SIEVIERODONETSK, Ukraine: Ukraine said it clawed back a chunk of the industrial center of Sievierodonetsk in combat that appeared on Saturday to be stymieing a Russian drive to capture the ruined city, the focus of Moscow’s offensive to take the eastern Donbas region.
Sergiy Gaidai, governor of Luhansk province, told national television that Ukrainian troops had retaken 20 percent of the territory they had lost in Sievierodonetsk.
It was “not realistic” the city would fall in the next two weeks even though Russian reinforcements were being deployed, he said on Friday.
“As soon as we have enough Western long-range weapons, we will push their artillery away from our positions. And then, believe me, the Russian infantry, they will just run,” said Gaidai. Reuters could not immediately verify his claim of Ukrainian advances.
The war that Western governments believed Russian planned to win within a few hours of its February invasion entered its 100th day on Friday. Thousands have died, millions have been uprooted from their homes and the global economy disrupted since Moscow’s forces were driven back from Kyiv in the first months of the conflict.
Russian President Vladimir Putin denied on Friday that Moscow was preventing Ukrainian ports from exporting grains, blaming rising global food prices on the West.
“We are now seeing attempts to shift the responsibility for what is happening on the world food market, the emerging problems in this market onto Russia,” he said on national television.
He said the best solution would be for Western sanctions on Russia’s ally Belarus to be lifted and for Ukraine to export grain through that country.
Ukrainian officials are counting on advanced missile systems that the United States and Britain recently pledged to swing the war in their favor, and Ukrainian troops have already begun training on them.
While Ukraine’s resistance has forced Putin to narrow his immediate goal to conquering the entire Donbas region, Ukrainian officials said he remains intent on subduing the whole country. “Putin’s main goal is the destruction of Ukraine. He is not backing down from his goals, despite the fact that Ukraine won the first stage of this full-scale war,” Ukrainian Deputy Defense Minister Hanna Malyar told national television on Friday.

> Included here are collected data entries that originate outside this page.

-- ==== Sys2Proof/Laws/FrameControl.lean ====
section
/-! SUPPORT. Frames of the envelope, the Governor and the Millpond: the parts of the state that each definition may change. -/
namespace Sys2Proof.Machine

theorem State.destSat_frames (d : Nat) (sat_ : Bool) (s : State) :
    Frame 0x00000004 s (State.destSat d sat_ s) := by
  unfold State.destSat
  split
  refine forEach_frames ?_ ?_
  intro _
  intro _
  refine Frame.step (State.setBit_frames _ _ _ _) rfl ?_
  refine Frame.step (State.setFlag_frames _ _ _) rfl ?_
  exact Frame.refl _ _
  exact Frame.refl _ _
  exact Frame.refl _ _

theorem State.mapsShown_frames (s : State) :
    Frame 0x00000004 s (State.mapsShown s) := by
  unfold State.mapsShown
  refine Frame.step (State.setReg_frames _ _ _) rfl ?_
  exact Frame.refl _ _

theorem State.mapsApply_frames (s : State) :
    Frame 0x00100004 s (State.mapsApply s) := by
  unfold State.mapsApply
  split
  exact Frame.refl _ _
  dsimp only
  refine Frame.step (State.mapsShown_frames _) rfl ?_
  refine Frame.set_env ?_ rfl
  exact Frame.refl _ _

theorem State.envTurnStart_frames (s : State) :
    Frame 0x00100004 s (State.envTurnStart s) := by
  unfold State.envTurnStart
  dsimp only
  split
  refine Frame.step (State.mapsApply_frames _) rfl ?_
  exact Frame.refl _ _
  split
  refine Frame.set_env ?_ rfl
  refine Frame.step (State.setFields_frames _ _) rfl ?_
  refine Frame.step (State.mapsApply_frames _) rfl ?_
  exact Frame.refl _ _
  split
  refine Frame.set_env ?_ rfl
  refine Frame.step (State.setFlag_frames _ _ _) rfl ?_
  refine Frame.step (State.mapsApply_frames _) rfl ?_
  exact Frame.refl _ _
  refine Frame.step (State.mapsApply_frames _) rfl ?_
  exact Frame.refl _ _

theorem State.setSlot_frames (n : Nat) (x : GovSlot) (s : State) :
    Frame 0x00080000 s (State.setSlot n x s) := by
  unfold State.setSlot
  refine Frame.set_gov ?_ rfl
  exact Frame.refl _ _

theorem State.envFall_frames (s : State) :
    Frame 0x00100000 s (State.envFall s) := by
  unfold State.envFall
  split
  dsimp only
  refine Frame.set_env ?_ rfl
  exact Frame.refl _ _
  exact Frame.refl _ _

theorem State.setpLatch_frames (s : State) :
    Frame 0x00100000 s (State.setpLatch s) := by
  unfold State.setpLatch
  split
  refine Frame.set_env ?_ rfl
  exact Frame.refl _ _
  exact Frame.refl _ _

theorem State.commitRec_frames (e : StrikeRec × Option TurnRec) (s : State) :
    Frame 0x00200004 s (State.commitRec e s) := by
  unfold State.commitRec
  dsimp only
  refine Frame.set_mpd ?_ rfl
  refine Frame.step (State.setFields_frames _ _) rfl ?_
  exact Frame.refl _ _

theorem State.intake_frames (late : Bool) (r : StrikeRec) (t : Option TurnRec) (s : State) :
    Frame 0x00200004 s (State.intake late r t s) := by
  unfold State.intake
  split
  refine Frame.set_mpd ?_ rfl
  exact Frame.refl _ _
  refine Frame.step (State.commitRec_frames _ _) rfl ?_
  exact Frame.refl _ _

theorem slotWord_frames (n : Nat) (o : Nat) (s : State) (w : Nat) :
    Frame 0x016020c4 s (slotWord n o s w).1 := by
  unfold slotWord
  split
  dsimp only
  split
  dsimp only
  refine Frame.step (State.note_frames _ _ _ _) rfl ?_
  exact Frame.refl _ _
  dsimp only
  exact Frame.refl _ _
  split
  dsimp only [refusePair]
  refine refuseIf_frames ?_ ?_
  intro _
  refine Frame.step (State.noteBad_frames _ _ _) rfl ?_
  exact Frame.refl _ _
  refine refuseIf_frames ?_ ?_
  intro _
  refine Frame.step (State.noteBad_frames _ _ _) rfl ?_
  exact Frame.refl _ _
  dsimp only
  exact Frame.refl _ _
  split
  dsimp only [refusePair]
  refine refuseIf_frames ?_ ?_
  intro _
  refine Frame.step (State.noteBad_frames _ _ _) rfl ?_
  exact Frame.refl _ _
  refine refuseIf_frames ?_ ?_
  intro _
  refine Frame.step (State.noteBad_frames _ _ _) rfl ?_
  exact Frame.refl _ _
  dsimp only
  exact Frame.refl _ _
  split
  dsimp only [refusePair]
  refine refuseIf_frames ?_ ?_
  intro _
  refine Frame.step (State.noteBad_frames _ _ _) rfl ?_
  exact Frame.refl _ _
  dsimp only
  exact Frame.refl _ _
  dsimp only
  exact Frame.refl _ _

theorem repCleared_frames (n : Nat) (o : Nat) (w : Nat) (before : State) (s : State) :
    Frame 0x00080084 s (repCleared n o w before s) := by
  unfold repCleared
  split
  refine Frame.step (State.note_frames _ _ _ _) rfl ?_
  refine Frame.step (State.setSlot_frames _ _ _) rfl ?_
  exact Frame.refl _ _
  exact Frame.refl _ _

theorem State.govStore_frames (off : Nat) (w : Nat) (rwl : Option Session) (s : State) :
    Frame 0x0160a0c4 s (State.govStore off w rwl s) := by
  unfold State.govStore
  dsimp only
  split
  split
  refine Frame.step (State.setFields_frames _ _) rfl ?_
  refine Frame.step (State.noteBad_frames _ _ _) rfl ?_
  exact Frame.refl _ _
  refine Frame.step (State.clogWrite_frames _ _) rfl ?_
  refine Frame.step (State.setFields_frames _ _) rfl ?_
  refine Frame.step (State.setFields_frames _ _) rfl ?_
  refine Frame.step (State.noteBad_frames _ _ _) rfl ?_
  exact Frame.refl _ _
  refine Frame.step (State.setFields_frames _ _) rfl ?_
  refine Frame.step (State.noteBad_frames _ _ _) rfl ?_
  exact Frame.refl _ _

theorem rangeWord_frames (s : State) (w : Nat) :
    Frame 0x00080084 s (rangeWord s w).1 := by
  unfold rangeWord
  dsimp only
  split
  dsimp only
  exact Frame.refl _ _
  split
  dsimp only
  refine Frame.step (State.note_frames _ _ _ _) rfl ?_
  exact Frame.refl _ _
  dsimp only
  refine Frame.set_gov ?_ rfl
  refine Frame.step (State.setFlag_frames _ _ _) rfl ?_
  exact Frame.refl _ _

theorem enableSlot_frames (was : Nat) (n : Nat) (s : State) :
    Frame 0x00080040 s (enableSlot was n s) := by
  unfold enableSlot
  dsimp only
  split
  refine Frame.step (State.setSlot_frames _ _ _) rfl ?_
  exact Frame.refl _ _
  split
  refine Frame.step (State.goneAt_frames _ _ _) rfl ?_
  refine Frame.step (State.setSlot_frames _ _ _) rfl ?_
  exact Frame.refl _ _
  exact Frame.refl _ _

theorem State.govEffect_frames (e : GovEntry) (s : State) :
    Frame 0x0168a0c4 s (State.govEffect e s) := by
  unfold State.govEffect
  dsimp only
  split
  refine Frame.step (repCleared_frames _ _ _ _ _) rfl ?_
  refine Frame.step (State.govStore_frames _ _ _ _) rfl ?_
  refine Frame.step (slotWord_frames _ _ _ _) rfl ?_
  exact Frame.refl _ _
  split
  refine Frame.step (State.govStore_frames _ _ _ _) rfl ?_
  refine Frame.step (rangeWord_frames _ _) rfl ?_
  exact Frame.refl _ _
  split
  refine forEach_frames ?_ ?_
  intro _
  intro _
  refine Frame.step (enableSlot_frames _ _ _) rfl ?_
  exact Frame.refl _ _
  refine Frame.step (State.govStore_frames _ _ _ _) rfl ?_
  exact Frame.refl _ _
  refine Frame.step (State.govStore_frames _ _ _ _) rfl ?_
  exact Frame.refl _ _

theorem State.govLatch_frames (s : State) :
    Frame 0x0168a0c4 s (State.govLatch s) := by
  unfold State.govLatch
  dsimp only
  split
  exact Frame.refl _ _
  refine Frame.step (State.govEffect_frames _ _) rfl ?_
  refine Frame.step (State.setReg_frames _ _ _) rfl ?_
  refine Frame.set_gov ?_ rfl
  exact Frame.refl _ _

theorem State.govRef_frames (inh : Bool) (s : State) :
    Frame 0x000a0004 s (State.govRef inh s) := by
  unfold State.govRef
  dsimp only
  refine Frame.set_mdl_gov ?_ rfl
  refine Frame.step (State.setFields_frames _ _) rfl ?_
  refine Frame.step (State.destSat_frames _ _ _) rfl ?_
  exact Frame.refl _ _

theorem State.latchClamp_frames (s : State) :
    Frame 0x00080000 s (State.latchClamp s) := by
  unfold State.latchClamp
  split
  refine Frame.set_gov ?_ rfl
  exact Frame.refl _ _
  exact Frame.refl _ _

theorem State.slotShow_frames (n : Nat) (sat_ : Bool) (on : Bool) (s : State) :
    Frame 0x00000004 s (State.slotShow n sat_ on s) := by
  unfold State.slotShow
  dsimp only
  split
  refine Frame.step (State.setBit_frames _ _ _ _) rfl ?_
  refine Frame.step (State.setFlag_frames _ _ _) rfl ?_
  refine Frame.step (State.setBit_frames _ _ _ _) rfl ?_
  refine Frame.step (State.setBit_frames _ _ _ _) rfl ?_
  refine Frame.step (State.setFields_frames _ _) rfl ?_
  exact Frame.refl _ _
  refine Frame.step (State.setBit_frames _ _ _ _) rfl ?_
  refine Frame.step (State.setBit_frames _ _ _ _) rfl ?_
  refine Frame.step (State.setFields_frames _ _) rfl ?_
  exact Frame.refl _ _

theorem govTrack_frames (outs : Tab ℤ) (ins : Tab (Option (ℤ × ℤ))) (n : Nat) (s : State) :
    Frame 0x00080004 s (govTrack outs ins n s) := by
  unfold govTrack
  split
  exact Frame.refl _ _
  dsimp only
  refine Frame.step (State.slotShow_frames _ _ _ _) rfl ?_
  refine Frame.step (State.setSlot_frames _ _ _) rfl ?_
  exact Frame.refl _ _

theorem State.govSlots_frames (r : StrikeRec) (inh : Bool) (release : Bool) (s : State) :
    Frame 0x00080004 s (State.govSlots r inh release s) := by
  unfold State.govSlots
  dsimp only
  refine forEach_frames ?_ ?_
  intro _
  intro _
  refine Frame.step (govTrack_frames _ _ _ _) rfl ?_
  exact Frame.refl _ _
  refine forEach_fst_frames ?_ ?_
  intro _
  intro _
  dsimp only [govSlot]
  split
  dsimp only
  refine Frame.step (State.slotShow_frames _ _ _ _) rfl ?_
  refine Frame.step (State.setSlot_frames _ _ _) rfl ?_
  exact Frame.refl _ _
  dsimp only
  exact Frame.refl _ _
  dsimp only
  exact Frame.refl _ _

theorem State.govReadback_frames (aout : Bool) (act : Nat) (s : State) :
    Frame 0x00080040 s (State.govReadback aout act s) := by
  unfold State.govReadback
  split
  dsimp only
  refine forEach_frames ?_ ?_
  intro _
  intro _
  split
  exact Frame.refl _ _
  refine Frame.step (State.goneAt_frames _ _ _) rfl ?_
  exact Frame.refl _ _
  split
  refine Frame.set_gov ?_ rfl
  exact Frame.refl _ _
  refine Frame.step (State.goneAt_frames _ _ _) rfl ?_
  refine Frame.set_gov ?_ rfl
  exact Frame.refl _ _
  exact Frame.refl _ _

theorem State.actOut_frames (force : Bool) (k : Nat) (s : State) :
    Frame 0x00000004 s (State.actOut force k s) := by
  unfold State.actOut
  dsimp only
  refine Frame.step (State.setFields_frames _ _) rfl ?_
  refine Frame.step (State.destSat_frames _ _ _) rfl ?_
  exact Frame.refl _ _

theorem State.govActs_frames (s : State) :
    Frame 0x00080084 s (State.govActs s) := by
  unfold State.govActs
  dsimp only
  refine Frame.set_gov ?_ rfl
  split
  refine Frame.step (State.note_frames _ _ _ _) rfl ?_
  refine forEach_frames ?_ ?_
  intro _
  intro _
  refine Frame.step (State.actOut_frames _ _ _) rfl ?_
  exact Frame.refl _ _
  exact Frame.refl _ _
  refine forEach_frames ?_ ?_
  intro _
  intro _
  refine Frame.step (State.actOut_frames _ _ _) rfl ?_
  exact Frame.refl _ _
  exact Frame.refl _ _

theorem State.govPort_frames (read : Bool) (s : State) :
    Frame 0x00080044 s (State.govPort read s) := by
  unfold State.govPort
  dsimp only
  split
  split
  refine Frame.step (State.goneAt_frames _ _ _) rfl ?_
  refine Frame.set_gov ?_ rfl
  refine Frame.step (State.setFields_frames _ _) rfl ?_
  exact Frame.refl _ _
  refine Frame.set_gov ?_ rfl
  refine Frame.step (State.setFields_frames _ _) rfl ?_
  exact Frame.refl _ _
  split
  refine Frame.step (State.goneAt_frames _ _ _) rfl ?_
  refine Frame.set_gov ?_ rfl
  refine Frame.step (State.setFields_frames _ _) rfl ?_
  exact Frame.refl _ _
  refine Frame.set_gov ?_ rfl
  refine Frame.step (State.setFields_frames _ _) rfl ?_
  exact Frame.refl _ _

theorem State.governor_frames (i : StrikeIn) (r : StrikeRec) (s : State) :
    Frame 0x017aa0c4 s (State.governor i r s) := by
  unfold State.governor
  dsimp only
  refine Frame.step (State.govReadback_frames _ _ _) rfl ?_
  refine Frame.step (State.govActs_frames _) rfl ?_
  refine Frame.step (State.govPort_frames _ _) rfl ?_
  refine Frame.step (State.govRef_frames _ _) rfl ?_
  refine Frame.step (State.latchClamp_frames _) rfl ?_
  refine Frame.step (State.govSlots_frames _ _ _ _) rfl ?_
  refine Frame.set_env ?_ rfl
  refine Frame.set_env ?_ rfl
  refine doIf_frames ?_ ?_
  intro _
  refine Frame.step (State.govLatch_frames _) rfl ?_
  exact Frame.refl _ _
  exact Frame.refl _ _

theorem State.govWrite_frames (p : Path) (off : Nat) (w : Nat) (s : State) :
    Frame 0x0168a0c4 s (State.govWrite p off w s) := by
  unfold State.govWrite
  dsimp only
  split
  split
  refine Frame.set_gov ?_ rfl
  refine Frame.step (State.setReg_frames _ _ _) rfl ?_
  exact Frame.refl _ _
  refine Frame.step (State.note_frames _ _ _ _) rfl ?_
  refine Frame.step (State.setFlag_frames _ _ _) rfl ?_
  exact Frame.refl _ _
  split
  refine Frame.step (State.note_frames _ _ _ _) rfl ?_
  exact Frame.refl _ _
  split
  refine Frame.set_auth ?_ rfl
  split
  refine Frame.set_gov ?_ rfl
  refine Frame.step (State.setReg_frames _ _ _) rfl ?_
  exact Frame.refl _ _
  refine Frame.step (State.note_frames _ _ _ _) rfl ?_
  refine Frame.step (State.setFlag_frames _ _ _) rfl ?_
  exact Frame.refl _ _
  refine Frame.step (State.raise_frames _ _ _ _ _) rfl ?_
  exact Frame.refl _ _

theorem State.setpointWritten_frames (s : State) :
    Frame 0x00100044 s (State.setpointWritten s) := by
  unfold State.setpointWritten
  dsimp only
  refine Frame.set_env ?_ rfl
  refine Frame.step (State.goneAt_frames _ _ _) rfl ?_
  refine Frame.step (State.setFlag_frames _ _ _) rfl ?_
  exact Frame.refl _ _

theorem State.setpointWrite_frames (p : Path) (w : Nat) (s : State) :
    Frame 0x0170a0c4 s (State.setpointWrite p w s) := by
  unfold State.setpointWrite
  refine Frame.step (State.setpointWritten_frames _) rfl ?_
  refine Frame.step (State.writeWord_frames _ _ _ _) rfl ?_
  exact Frame.refl _ _

theorem execGovWrite_frames (path : Path) (off : Nat) (w : Word) (s : State) :
    Frame 0x0168a0c4 s (andThen (execGovWrite path off w) s) := by
  dsimp only [andThen, execGovWrite]
  split
  refine Frame.step (State.govWrite_frames _ _ _ _) rfl ?_
  exact Frame.refl _ _
  exact Frame.refl _ _

theorem State.millpondWrite_frames (a : Nat) (bytes : List Nat) (s : State) :
    Frame 0x10200000 s (State.millpondWrite a bytes s) := by
  unfold State.millpondWrite
  dsimp only
  refine Frame.set_mpd ?_ rfl
  refine Frame.step (State.writeMem_frames _ _ _ _) rfl ?_
  exact Frame.refl _ _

Moscow has poured troops and materiel into the battle for Sievierodonetsk, which Russia must overrun to take all of Luhansk, one of two provinces that comprise the eastern Donbas region that the Kremlin has stated it intends to capture.
Reuters reached Sievierodonetsk on Thursday and was able to verify that Ukrainians still held part of the city.
Separately, two Reuters journalists were injured and a driver killed on Friday after their vehicle came under fire as they tried to reach Sievierodonetsk from an area controlled by Russian-backed separatists.
Russian soldiers attempted to advance toward Lysychansk, across the Siverskyi Donetsk River from Sievierodonetsk but were stopped, Ukraine’s military general staff said.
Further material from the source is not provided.